Data provided Block Start
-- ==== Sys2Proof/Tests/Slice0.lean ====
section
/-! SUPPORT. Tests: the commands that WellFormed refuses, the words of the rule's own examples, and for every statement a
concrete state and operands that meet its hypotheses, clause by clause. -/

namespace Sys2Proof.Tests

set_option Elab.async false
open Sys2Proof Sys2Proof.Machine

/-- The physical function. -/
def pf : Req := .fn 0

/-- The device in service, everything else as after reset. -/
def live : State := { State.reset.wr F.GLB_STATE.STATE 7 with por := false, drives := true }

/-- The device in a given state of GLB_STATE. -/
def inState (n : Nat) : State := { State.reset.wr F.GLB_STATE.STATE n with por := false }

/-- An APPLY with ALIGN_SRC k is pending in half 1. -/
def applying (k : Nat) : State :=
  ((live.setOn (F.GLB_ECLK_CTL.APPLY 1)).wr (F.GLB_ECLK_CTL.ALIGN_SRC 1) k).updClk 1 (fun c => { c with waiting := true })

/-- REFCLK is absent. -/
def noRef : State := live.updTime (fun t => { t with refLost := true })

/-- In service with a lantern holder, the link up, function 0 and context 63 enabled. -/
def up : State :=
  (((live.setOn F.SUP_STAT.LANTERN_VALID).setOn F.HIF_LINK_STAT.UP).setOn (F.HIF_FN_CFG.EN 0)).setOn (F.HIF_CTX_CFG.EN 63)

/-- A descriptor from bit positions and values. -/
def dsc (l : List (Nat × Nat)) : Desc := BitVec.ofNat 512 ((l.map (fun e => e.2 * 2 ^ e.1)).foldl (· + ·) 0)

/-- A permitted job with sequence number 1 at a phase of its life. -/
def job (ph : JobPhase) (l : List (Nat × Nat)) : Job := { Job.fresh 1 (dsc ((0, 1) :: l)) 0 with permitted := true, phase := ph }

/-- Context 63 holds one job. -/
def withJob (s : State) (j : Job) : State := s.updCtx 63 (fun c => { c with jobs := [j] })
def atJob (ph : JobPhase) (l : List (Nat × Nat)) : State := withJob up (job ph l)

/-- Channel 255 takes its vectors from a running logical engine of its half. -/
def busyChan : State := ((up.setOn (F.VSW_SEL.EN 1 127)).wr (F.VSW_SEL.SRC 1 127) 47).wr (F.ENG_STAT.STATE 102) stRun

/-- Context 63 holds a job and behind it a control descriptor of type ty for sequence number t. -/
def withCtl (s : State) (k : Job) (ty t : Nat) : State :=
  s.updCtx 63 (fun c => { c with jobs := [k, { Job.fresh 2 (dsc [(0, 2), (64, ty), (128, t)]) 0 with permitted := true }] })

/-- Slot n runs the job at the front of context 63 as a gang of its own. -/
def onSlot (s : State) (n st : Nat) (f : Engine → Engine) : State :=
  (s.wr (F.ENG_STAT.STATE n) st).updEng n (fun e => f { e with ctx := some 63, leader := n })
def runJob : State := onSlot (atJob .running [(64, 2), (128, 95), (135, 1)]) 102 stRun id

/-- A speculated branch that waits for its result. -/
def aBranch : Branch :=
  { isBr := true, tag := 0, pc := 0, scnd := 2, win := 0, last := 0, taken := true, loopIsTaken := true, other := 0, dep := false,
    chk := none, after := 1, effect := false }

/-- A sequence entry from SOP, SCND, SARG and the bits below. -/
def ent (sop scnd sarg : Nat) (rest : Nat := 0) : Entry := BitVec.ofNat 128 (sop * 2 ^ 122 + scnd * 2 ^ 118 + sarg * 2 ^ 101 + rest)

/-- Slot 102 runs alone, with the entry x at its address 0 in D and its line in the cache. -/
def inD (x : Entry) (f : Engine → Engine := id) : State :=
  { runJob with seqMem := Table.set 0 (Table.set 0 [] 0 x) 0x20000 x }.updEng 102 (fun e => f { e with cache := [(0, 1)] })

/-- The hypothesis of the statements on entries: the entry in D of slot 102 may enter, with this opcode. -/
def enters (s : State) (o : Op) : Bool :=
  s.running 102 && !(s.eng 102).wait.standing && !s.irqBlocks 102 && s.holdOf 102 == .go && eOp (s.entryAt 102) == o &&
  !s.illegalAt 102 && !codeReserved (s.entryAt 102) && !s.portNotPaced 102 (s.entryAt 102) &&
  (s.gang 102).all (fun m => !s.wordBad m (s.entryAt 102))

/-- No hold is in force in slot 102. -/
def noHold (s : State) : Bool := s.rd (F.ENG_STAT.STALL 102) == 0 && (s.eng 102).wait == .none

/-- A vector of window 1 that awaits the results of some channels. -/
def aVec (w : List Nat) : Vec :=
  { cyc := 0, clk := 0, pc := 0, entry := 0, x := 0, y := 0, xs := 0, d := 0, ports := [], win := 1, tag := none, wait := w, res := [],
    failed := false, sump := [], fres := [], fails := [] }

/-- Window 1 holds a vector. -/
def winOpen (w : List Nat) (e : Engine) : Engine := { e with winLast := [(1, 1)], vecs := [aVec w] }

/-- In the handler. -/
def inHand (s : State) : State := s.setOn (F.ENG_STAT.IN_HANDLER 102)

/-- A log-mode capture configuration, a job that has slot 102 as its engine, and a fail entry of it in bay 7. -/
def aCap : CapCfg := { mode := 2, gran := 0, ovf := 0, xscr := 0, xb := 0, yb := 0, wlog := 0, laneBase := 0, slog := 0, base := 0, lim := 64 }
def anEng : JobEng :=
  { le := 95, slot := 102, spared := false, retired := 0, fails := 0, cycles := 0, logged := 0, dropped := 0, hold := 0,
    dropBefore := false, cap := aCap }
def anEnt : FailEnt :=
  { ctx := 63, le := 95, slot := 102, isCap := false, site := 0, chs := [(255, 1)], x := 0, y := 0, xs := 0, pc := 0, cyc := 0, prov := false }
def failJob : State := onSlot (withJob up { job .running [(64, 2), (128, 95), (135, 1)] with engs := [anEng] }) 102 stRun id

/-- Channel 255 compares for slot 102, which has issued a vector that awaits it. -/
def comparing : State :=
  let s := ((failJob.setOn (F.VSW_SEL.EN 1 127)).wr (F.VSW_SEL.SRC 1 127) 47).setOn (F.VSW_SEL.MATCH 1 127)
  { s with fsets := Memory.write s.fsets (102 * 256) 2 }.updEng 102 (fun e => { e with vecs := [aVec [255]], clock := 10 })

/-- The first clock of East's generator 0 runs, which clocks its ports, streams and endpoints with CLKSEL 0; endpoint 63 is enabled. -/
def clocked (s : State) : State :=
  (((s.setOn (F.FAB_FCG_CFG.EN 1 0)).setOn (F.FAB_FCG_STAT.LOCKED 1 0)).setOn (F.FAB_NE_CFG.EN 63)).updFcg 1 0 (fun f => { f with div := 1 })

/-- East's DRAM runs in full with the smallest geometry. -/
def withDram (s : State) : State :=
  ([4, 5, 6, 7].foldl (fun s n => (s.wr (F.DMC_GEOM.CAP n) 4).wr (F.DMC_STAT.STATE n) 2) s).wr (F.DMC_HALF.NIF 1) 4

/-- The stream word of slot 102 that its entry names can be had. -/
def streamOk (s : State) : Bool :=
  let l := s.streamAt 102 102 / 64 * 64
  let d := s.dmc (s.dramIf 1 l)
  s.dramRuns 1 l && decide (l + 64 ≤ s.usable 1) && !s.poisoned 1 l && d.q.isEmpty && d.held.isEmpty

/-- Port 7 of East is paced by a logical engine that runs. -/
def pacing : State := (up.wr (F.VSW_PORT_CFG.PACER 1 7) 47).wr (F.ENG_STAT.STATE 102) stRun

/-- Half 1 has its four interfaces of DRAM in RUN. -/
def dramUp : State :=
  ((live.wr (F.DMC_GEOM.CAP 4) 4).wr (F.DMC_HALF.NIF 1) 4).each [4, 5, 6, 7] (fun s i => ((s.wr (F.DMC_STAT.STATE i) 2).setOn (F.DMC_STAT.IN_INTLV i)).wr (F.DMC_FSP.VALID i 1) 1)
Data provided Block End
• [Problem statement]
Would you copy out exactly the lines above that start at the one containing "physical function. -/" and end at the one containing "def busyChan : State", inclusive?

• [Your response]
/-- The physical function. -/
def pf : Req := .fn 0

/-- The device in service, everything else as after reset. -/
def live : State := { State.reset.wr F.GLB_STATE.STATE 7 with por := false, drives := true }

/-- The device in a given state of GLB_STATE. -/
def inState (n : Nat) : State := { State.reset.wr F.GLB_STATE.STATE n with por := false }

/-- An APPLY with ALIGN_SRC k is pending in half 1. -/
def applying (k : Nat) : State :=
  ((live.setOn (F.GLB_ECLK_CTL.APPLY 1)).wr (F.GLB_ECLK_CTL.ALIGN_SRC 1) k).updClk 1 (fun c => { c with waiting := true })

/-- REFCLK is absent. -/
def noRef : State := live.updTime (fun t => { t with refLost := true })

/-- In service with a lantern holder, the link up, function 0 and context 63 enabled. -/
def up : State :=
  (((live.setOn F.SUP_STAT.LANTERN_VALID).setOn F.HIF_LINK_STAT.UP).setOn (F.HIF_FN_CFG.EN 0)).setOn (F.HIF_CTX_CFG.EN 63)

/-- A descriptor from bit positions and values. -/
def dsc (l : List (Nat × Nat)) : Desc := BitVec.ofNat 512 ((l.map (fun e => e.2 * 2 ^ e.1)).foldl (· + ·) 0)

/-- A permitted job with sequence number 1 at a phase of its life. -/
def job (ph : JobPhase) (l : List (Nat × Nat)) : Job := { Job.fresh 1 (dsc ((0, 1) :: l)) 0 with permitted := true, phase := ph }

/-- Context 63 holds one job. -/
def withJob (s : State) (j : Job) : State := s.updCtx 63 (fun c => { c with jobs := [j] })
def atJob (ph : JobPhase) (l : List (Nat × Nat)) : State := withJob up (job ph l)

/-- Channel 255 takes its vectors from a running logical engine of its half. -/
def busyChan : State := ((up.setOn (F.VSW_SEL.EN 1 127)).wr (F.VSW_SEL.SRC 1 127) 47).wr (F.ENG_STAT.STATE 102) stRun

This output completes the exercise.